Invoking /session-search <query> triggers the skill, which walks through the escalation levels. The references/ docs are loaded lazily by Claude only when the user asks a matching question — "how does scoring work?" pulls in HOW_IT_WORKS.md, "how do I add a new source?" pulls in ADDING_PARSERS.md. That way the main SKILL.md stays small and doesn't burn context on every invocation.
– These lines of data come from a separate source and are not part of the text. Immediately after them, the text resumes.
theorem Device.leads_followSet (c : ChannelId) (d : Device) : d.Leads (d.followSet c) :=
  ((Device.leads_clearHold c d).trans (Device.leads_loadLegs c _)).trans (Device.leads_enterRequests c _)

theorem Device.leads_startFetch {c : ChannelId} {d : Device} (hon : (d.chan c).state ≠ .off) :
    d.Leads (d.startFetch c) :=
  Device.leads_modChan fun _ h => { h with off := fun ho => absurd ho hon }

theorem Device.leads_openPeriod {c : ChannelId} {d : Device} (hon : (d.chan c).state ≠ .off) :
    d.Leads (d.openPeriod c) := by
  unfold Device.openPeriod
  simp only
  have h1 : d.Leads (d.modChan c (Channel.openPeriod (d.cfg c) d.refCount)) :=
    Device.leads_modChan fun _ h => h.openPeriod hon _ _
  have hon1 : ((d.modChan c (Channel.openPeriod (d.cfg c) d.refCount)).chan c).state ≠ .off := by
    rw [Device.chan_modChan_same]; exact hon
  generalize d.modChan c (Channel.openPeriod (d.cfg c) d.refCount) = e at h1 hon1
  have h2 : e.Leads (e.followPeriod c) := Device.leads_followPeriod c e
  generalize e.followPeriod c = f at h2
  have h3 : f.Leads (if f.ageTrips c = true then
      if Config.takenFirst f.freeIndex = true then (f.evaluateAge c).followSet c else (f.followSet c).evaluateAge c
      else f.followSet c) :=
    .ite (fun _ => .ite (fun _ => (Device.leads_evaluateAge c f).trans (Device.leads_followSet c _))
      fun _ => (Device.leads_followSet c f).trans (Device.leads_evaluateAge c _)) fun _ => Device.leads_followSet c f
  intro hd
  have he := h1 hd
  have hf := h2 he.1
  have hg := h3 hf.1
  have hs := Device.leads_startFetch (hg.2.on c (hf.2.on c hon1)) hg.1
  exact ⟨hs.1, ((he.2.trans hf.2).trans hg.2).trans hs.2⟩

theorem Device.leads_load (c : ChannelId) (d : Device) : d.Leads (d.load c) := by
  unfold Device.load
  split
  · rename_i e he
    refine .ite (fun hr => ?_) fun _ => .refl d
    simp only
    have hon : (d.chan c).state ≠ .off := by simp [Channel.runs] at hr; exact hr
    intro hd
    have h1 := ((Device.leads_advanceTo (d.instantOf c e.period) d).trans (Device.leads_closePeriod c _)) hd
    generalize (d.advanceTo (d.instantOf c e.period)).closePeriod c = x at h1
    have honx := h1.2.on c hon
    have h2 : x.Leads (x.modChan c Channel.advanceTheta) := Device.leads_modChan fun _ h =>
      { h with off := fun ho => absurd ho honx }
    have hony : ((x.modChan c Channel.advanceTheta).chan c).state ≠ .off := by
      rw [Device.chan_modChan_same]; exact honx
    have h3 := ((h2.trans (Device.leads_openPeriod hony)).trans (Device.leads_arbitrate _)) h1.1
    exact ⟨h3.1, h1.2.trans h3.2⟩
  · exact .refl d

/-! ### The plan fetch -/

theorem clampedPlan_inRange (slot : List Word) (mode : Mode) : (clampedPlan slot mode).inRange := by
  have h1 := clampInt_bounds (lo := -8191) (hi := 8191) (x := wordInt slot 6) (by decide)
  have h2 := clampInt_bounds (lo := -4095) (hi := 4095) (x := wordInt slot 12) (by decide)
  have h3 := clampInt_bounds (lo := -4095) (hi := 4095) (x := wordInt slot 13) (by decide)
  refine ⟨Nat.min_le_right _ _, Nat.min_le_right _ _, h1.1, h1.2, Nat.min_le_right _ _, Nat.min_le_right _ _, ?_, ?_,
    h2.1, h2.2, h3.1, h3.2⟩
  · show 1 ≤ clampInterval _
    unfold clampInterval; split <;> omega
  · show clampInterval _ ≤ 64
    unfold clampInterval; split <;> omega

/-- A plan that a fetch accepts is in range and has a modulus a period may have (R23, R26). -/
theorem fetchOutcome_accepted {g : ChannelSetup} {last : Word} {slot : List Word} {plan : Plan} {clamped : Bool}
    (h : fetchOutcome g last slot = .accepted plan clamped) : plan.inRange ∧ modulusOk plan.modulus := by
  unfold fetchOutcome at h
  simp only at h
  split at h; · simp at h
  split at h; · simp at h
  split at h; · simp at h
  split at h
  · simp at h
  · rename_i mode hm
    obtain ⟨rfl, -⟩ : clampedPlan slot mode = plan ∧ _ := by simpa using h
    refine ⟨clampedPlan_inRange slot mode, ?_⟩
    unfold planCheck at hm
    split at hm
    · simp at hm
    · simp only at hm
      split at hm
      · simp at hm
      · rename_i hr
        show 250 ≤ wordNat slot 3 ∧ wordNat slot 3 ≤ 16000
        simp at hr; omega

theorem Device.leads_decideFetch {c : ChannelId} {d : Device} (f : Fetch) (hf : (d.chan c).fetch = some f) :
    d.Leads (d.decideFetch c f) := by
  unfold Device.decideFetch
  simp only
  intro hd
  have hon : (d.chan c).state ≠ .off := fun ho => by
    have := ((hd.channels c).off ho).2.2.1; simp [this] at hf
  have h1 : d.Leads (d.modChan c fun ch => { ch with fetch := none }) :=
    Device.leads_modChan fun _ h => { h with off := fun ho => absurd ho hon }
  have h1 := h1 hd
  generalize (d.modChan c fun ch => { ch with fetch := none }) = e at h1
  have hone := h1.2.on c hon
  refine ⟨?_, ?_⟩
  all_goals
    have key : e.Leads (match fetchOutcome (e.cfg c) (e.chan c).lastSeen (slotWords (f.reader.finish d.ram)) with
      | .torn => e.tornFetch c
      | .empty => e
      | .duplicate => e
      | .refused reason => e.refusePlan c f.period ((slotWords (f.reader.finish d.ram)).getD 0 0) reason
      | .accepted plan clamped => (e.modChan c (Channel.acceptPlan plan clamped)).releaseAge c plan.generation) := by
      split
      · exact Device.leads_modChan fun _ h => { h with }
      · exact .refl e
      · exact .refl e
      · unfold Device.refusePlan
        simp only
        generalize (slotWords (f.reader.finish d.ram)).getD 0 0 = gen
        have h2 : e.Leads (e.modChan c fun ch => { ch with
            lastSeen := gen, counters := { ch.counters with refusedPlans := ch.counters.refusedPlans + 1 } }) :=
          Device.leads_modChan fun _ h => { h with }
        exact h2.trans (Device.leads_hand _ _ _)
      · rename_i plan clamped hp
        have hp := fetchOutcome_accepted hp
        have h2 : e.Leads (e.modChan c (Channel.acceptPlan plan clamped)) := Device.leads_modChan fun _ h =>
          { h with
            off := fun ho => absurd ho hone
            plan := ⟨hp.1, fun _ => hp.2⟩
            ranges := ⟨h.ranges.1, h.ranges.2.1, Nat.zero_le _⟩ }
        exact h2.trans (Device.leads_releaseAge c _ _)
  · exact (key h1.1).1
  · exact h1.2.trans (key h1.1).2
On first run, the skill walks the user through a short setup: local vs remote embedding model, which endpoint to use if remote, and whether to disable Claude Code's 30-day session cleanup so older history stays searchable.

Closing Thoughts

This has become one of my most-used tools. Being able to search hundreds of sessions by meaning — "how did I fix that CORS issue" or "the session where I configured Tailscale" — and have BM25 quietly catch the exact proper nouns semantic search would have missed is a huge quality-of-life improvement.

The full index across ~660 sessions and ~5500 turns weighs in around 25 MB on disk. Building it from scratch takes a few minutes on a MacBook Air running the model locally via Metal, and incremental re-indexes after that take well under a second. The only hard dependency is llama-cpp-python — everything else is standard library plus numpy — and the remote-endpoint path still works for anyone who'd rather offload embedding to a GPU elsewhere.